/-- What every member does on the common abort of an attempt (R288 step 4, R481), while the barrier that ends it gathers (R290). -/
def State.doAbort (s : State) (r : AbortRec) : State :=
  if s.decided r.gen r.attempt then s
  else match s.openSeq, s.sched.next with
  | some q, _ =>
    if q.aborted || q.gen ≠ r.gen || q.attempt ≠ r.attempt then s
    else
      let s := (s.noteAbort r q).abandonPass q
      let s := s.modOpen Sequencer.abandon
      let s : State := { s with sched := { s.sched with abortDue := none } }
      if q.sealing then s else s.arriveOwn .abort (failVote s.me (q.vote.getD 0))
  | none, some n =>
    let q := s.waitingPass n
    if n.aborted || q.gen ≠ r.gen || q.attempt ≠ r.attempt then s
    else
      let s := s.noteAbort r q
      let s : State := { s with sched := { s.sched with next := some { n with aborted := true } } }
      let s := s.setPop n.prog 3
      s.arriveOwn .abort (failVote s.me 0)
  | none, none => s

/-- The root holds an abort record: the first for the attempt is broadcast; one after its release is dropped (R288, R290). -/
def State.rootAbort (s : State) (r : AbortRec) : State :=
  let b := s.mortar.bar
  let same := match b.abort with
    | some a => a.gen == r.gen && a.attempt == r.attempt
    | none => false
  if same || b.released = some (r.gen, r.attempt) || s.barAttempt ≠ (r.gen, r.attempt) || (s.openSeq.isNone && s.sched.next.isNone) then s
  else
    let s := s.modBar (fun b => { b with abort := some r })
    (s.sendDown r.origin (.abort { code := r.code, attempt := r.attempt, gen := r.gen })).doAbort r

/-- This member starts the common abort (R287, R288 step 1). -/
def State.startAbort (s : State) (code : BitVec 8) : State :=
  match s.openSeq with
  | none => s
  | some q =>
    if q.aborted || q.failed then s
    else
      let s := (s.modOpen (fun q => { q with failed := true })).bump 0x215B0
      if s.isRoot then s.rootAbort { origin := s.me, code := code, gen := q.gen, attempt := q.attempt }
      else s.sendUp s.me (.abort { code := code, attempt := q.attempt, gen := q.gen })

/-- An abort-kind code raised in this command starts the common abort. -/
def State.settle (s : State) : State :=
  match s.sched.abortDue with
  | none => s
  | some c => ({ s with sched := { s.sched with abortDue := none } } : State).startAbort c

/-- ABORT accepted: from below it goes up, at the root it may be broadcast; from above it goes down and is acted on. One of an earlier
pass is discarded (R318). -/
def State.takeAbort (s : State) (l : Nat) (h : MortarHdr) (a : AbortBody) : State :=
  let d := (a.gen - s.sched.curGen).toNat
  if 1 < d && d < 65536 - 1023 then s.windowFault h.origin 15
  else if 1 < d then s
  else if l < 2 then
    (s.sendDown h.origin (.abort a)).doAbort { origin := h.origin, code := a.code, gen := a.gen, attempt := a.attempt }
  else if s.isRoot then s.rootAbort { origin := h.origin, code := a.code, gen := a.gen, attempt := a.attempt }
  else s.sendUp h.origin (.abort a)

/-! ### Sharing (R233 to R236) -/

/-- The agreed values of a release (R234); a program that leaves the mask loses its deficit (R233). -/
def State.agree (s : State) (r : ReleaseBody) : State :=
  let a := s.mortar.bar.agreed
  let own := s.boot.phase = .admitted || (s.boot.phase = .join && !s.mortar.bar.late)
  let adopt := if own then r.crcAgree else r.agreedCrc = s.ownCrc
  let a : Agreed := if adopt then { a with weights := s.ownWeights, quantum := s.quantumTb, idle := s.idleSlotTb } else a
  let s := s.modBar (fun b => { b with
    agreed := { a with ready := r.mask, crc := if own then a.sharing else r.agreedCrc } })
  s.each (List.range 16) (fun s k =>
    let p := Fin.ofNat 16 k
    if !(r.mask.getLsbD k) && (s.prog p).deficit ≠ 0 then s.setProg p { s.prog p with deficit := 0 } else s)

def State.agreedWeight (s : State) (p : Fin 16) : Nat := s.mortar.bar.agreed.weights.getD p.val 0

/-- ready(p) of R233; `skip` is a program whose pass has just ended with END_PROGRAM (R225). -/
def State.readyList (s : State) (skip : Option (Fin 16)) : List (Fin 16) :=
  ((List.range 16).map (Fin.ofNat 16)).filter (fun p =>
    s.mortar.bar.agreed.ready.getLsbD p.val && s.agreedWeight p != 0 && some p != skip && 0 < (s.prog p).image.passes)

/-- Credit rounds until some ready deficit covers its slot. -/
def State.creditRounds (s : State) (l : List (Fin 16)) : Nat :=
  (l.map (fun p =>
    let lack := ((s.slotTb p : Int) - (s.prog p).deficit).toNat
    ceilDiv lack (s.agreedWeight p * s.mortar.bar.agreed.quantum))).foldl
      (fun (m : Option Nat) n => some (match m with
        | none => n
        | some m => min m n)) none |>.getD 0

/-- Deficit round robin (R233): the credits, and the program chosen. RR_PTR moves to it. -/
def State.chooseProgram (s : State) (skip : Option (Fin 16)) : State × Option (Fin 16) :=
  let l := s.readyList skip
  if l.isEmpty then (s, none)
  else
    let n := s.creditRounds l
    let s := s.each l (fun s p => s.setProg p { s.prog p with
      deficit := (s.prog p).deficit + n * s.agreedWeight p * s.mortar.bar.agreed.quantum })
    let scan := (List.range 16).map (fun k => s.sched.rrPtr + Fin.ofNat 16 k)
    (s, scan.find? (fun p => l.contains p && (s.slotTb p : Int) ≤ (s.prog p).deficit))

/-- A slot is charged to its program (R233). -/
def State.chargeSlot (s : State) (p : Fin 16) (n : Nat) : State :=
  s.setProg p { s.prog p with deficit := (s.prog p).deficit - n, charged := (s.prog p).charged + n }

/-! ### Sleep (R462, R463) -/

/-- No sequencer is held, no FETCH or move is in progress, and no request of the host port is outstanding (R462): none of the target port keeps
its tag, and no write of the block's own that awaits its response is unanswered. -/
def State.quiet (s : State) : Bool :=
  s.sched.seqs.isEmpty && s.placement.all (fun p => p.2.moves.all (fun m => !m.active)) && s.power.heldReqs.isEmpty &&
  s.storage.queues.all (fun q => q.2.stalls.isEmpty) && s.storage.pushes.all (fun w => w.2.held.isEmpty) &&
  s.sched.sessHeld.isEmpty && s.sched.sessReads.isEmpty && s.hostOut.isEmpty &&
  s.storage.windows.all (fun w => w.2.held.isEmpty && w.2.stalled.isEmpty) && s.layout.windows.all (fun w => w.2.stalled.isEmpty)

/-- The batch timer armed on entry (R385): the earliest deadline of an open batch, less the wake time. -/
def State.armTimer (s : State) (wake : Nat) : State :=
  let t := (s.signals.sources.filter (fun x => x.2.isOpen && x.2.timed)).foldl (fun (m : Option Nat) x =>
    some (match m with
      | none => x.2.deadline
      | some m => min m x.2.deadline)) none
  { s with power := { s.power with timerAt := t.map (· - wake), latchBell := false, latchMortar := false, latchTimer := false } }

/-- Bytes of the save area before its CRC (R463): the head/tail cache, whose layout no rule gives (DESIGN CHOICE, log entry 24), then the
micro-program store and the table store. -/
def State.saveBytes (s : State) : List Byte :=
  (List.range 2097152).map (fun i => Config.savedCache s.freeCtr i) ++
  (List.range 4096).map (fun i => s.funcs.micro.getD i 0) ++ (List.range 2093056).map (fun i => s.funcs.table.getD i 0)

/-- Deep sleep at an idle release (R463): refused without a save area inside one allocation. -/
def State.enterDeep (s : State) : State :=
  let base := s.reg 0x1018 0 52
  if base = 0 || !(s.insideAlloc base 4194308) then
    { s with power := { s.power with deepPending := false, deepRefused := true } }
  else
    let s := (s.countStay).applySessions.useFree
    let b := s.saveBytes
    let s := (s.write base b).writeLe (base + 4194304) 4 (crc32c b).toNat
    let s := s.armTimer 50000
    ({ s with power := { s.power with state := .deep, sleepCrc := s.ownCrc, pllLock := false, deepPending := false } } : State).bump 0x21828

/-- Sleep after the arrival at an idle barrier. `idle` says that the release before it was an idle barrier's. A deep sleep that is refused leaves
the block in run (R463). -/
def State.enterSleep (s : State) (idle : Bool) : State :=
  if !s.quiet then s
  else if s.power.deepPending && idle && s.localReady = 0 then s.enterDeep
  else if s.power.state = .run && s.reg 0x1004 1 1 = 1 then
    let s := (s.countStay).armTimer 63
    ({ s with power := { s.power with state := .light } } : State).bump 0x21818
  else s

/-! ### STATE messages (R428) -/

/-- The state of a program as STATE carries it. -/
def State.progWords (s : State) (p : Fin 16) : ProgStateWords :=
  let g := s.prog p
  let r := s.placementOf p
  { passIndex := BitVec.ofNat 16 g.passIndex, steps := g.steps, epoch := r.epoch, stepInEpoch := r.stepIn,
    cur := BitVec.ofNat 8 r.cur, pend := BitVec.ofNat 8 r.pend, recovering := r.recovering }

/-- The thirteen STATE messages to an admitted child, on its lane only. -/
def State.sendState (s : State) (m : MemberId) : State :=
  match s.laneTo m with
  | none => s
  | some l =>
    let d (k : Nat) : BitVec 64 := BitVec.ofInt 64 (s.prog (Fin.ofNat 16 k)).deficit
    let b := s.mortar.bar
    let parts : List StateBody :=
      [.common s.sched.count b.bn (BitVec.ofNat 8 s.sched.rrPtr.val) s.mortar.tree.membVer b.agreed.ready b.agreed.crc] ++
      (List.range 4).map (fun g => .deficits (Fin.ofNat 4 g) (d (4 * g)) (d (4 * g + 1)) (d (4 * g + 2)) (d (4 * g + 3))) ++
      (List.range 8).map (fun g => .programs (Fin.ofNat 8 g) (s.progWords (Fin.ofNat 16 (2 * g)))
        (s.progWords (Fin.ofNat 16 (2 * g + 1))))
    s.each parts (fun s x => s.sendLane l s.me true (.state x))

== Assigned task ==
Copy out word for word each line of the listing, from the very first line down to the line containing "none => false", and stop after that line.

== Solution below ==
/-- What every member does on the common abort of an attempt (R288 step 4, R481), while the barrier that ends it gathers (R290). -/
def State.doAbort (s : State) (r : AbortRec) : State :=
  if s.decided r.gen r.attempt then s
  else match s.openSeq, s.sched.next with
  | some q, _ =>
    if q.aborted || q.gen ≠ r.gen || q.attempt ≠ r.attempt then s
    else
      let s := (s.noteAbort r q).abandonPass q
      let s := s.modOpen Sequencer.abandon
      let s : State := { s with sched := { s.sched with abortDue := none } }
      if q.sealing then s else s.arriveOwn .abort (failVote s.me (q.vote.getD 0))
  | none, some n =>
    let q := s.waitingPass n
    if n.aborted || q.gen ≠ r.gen || q.attempt ≠ r.attempt then s
    else
      let s := s.noteAbort r q
      let s : State := { s with sched := { s.sched with next := some { n with aborted := true } } }
      let s := s.setPop n.prog 3
      s.arriveOwn .abort (failVote s.me 0)
  | none, none => s

/-- The root holds an abort record: the first for the attempt is broadcast; one after its release is dropped (R288, R290). -/
def State.rootAbort (s : State) (r : AbortRec) : State :=
  let b := s.mortar.bar
  let same := match b.abort with
    | some a => a.gen == r.gen && a.attempt == r.attempt
    | none => false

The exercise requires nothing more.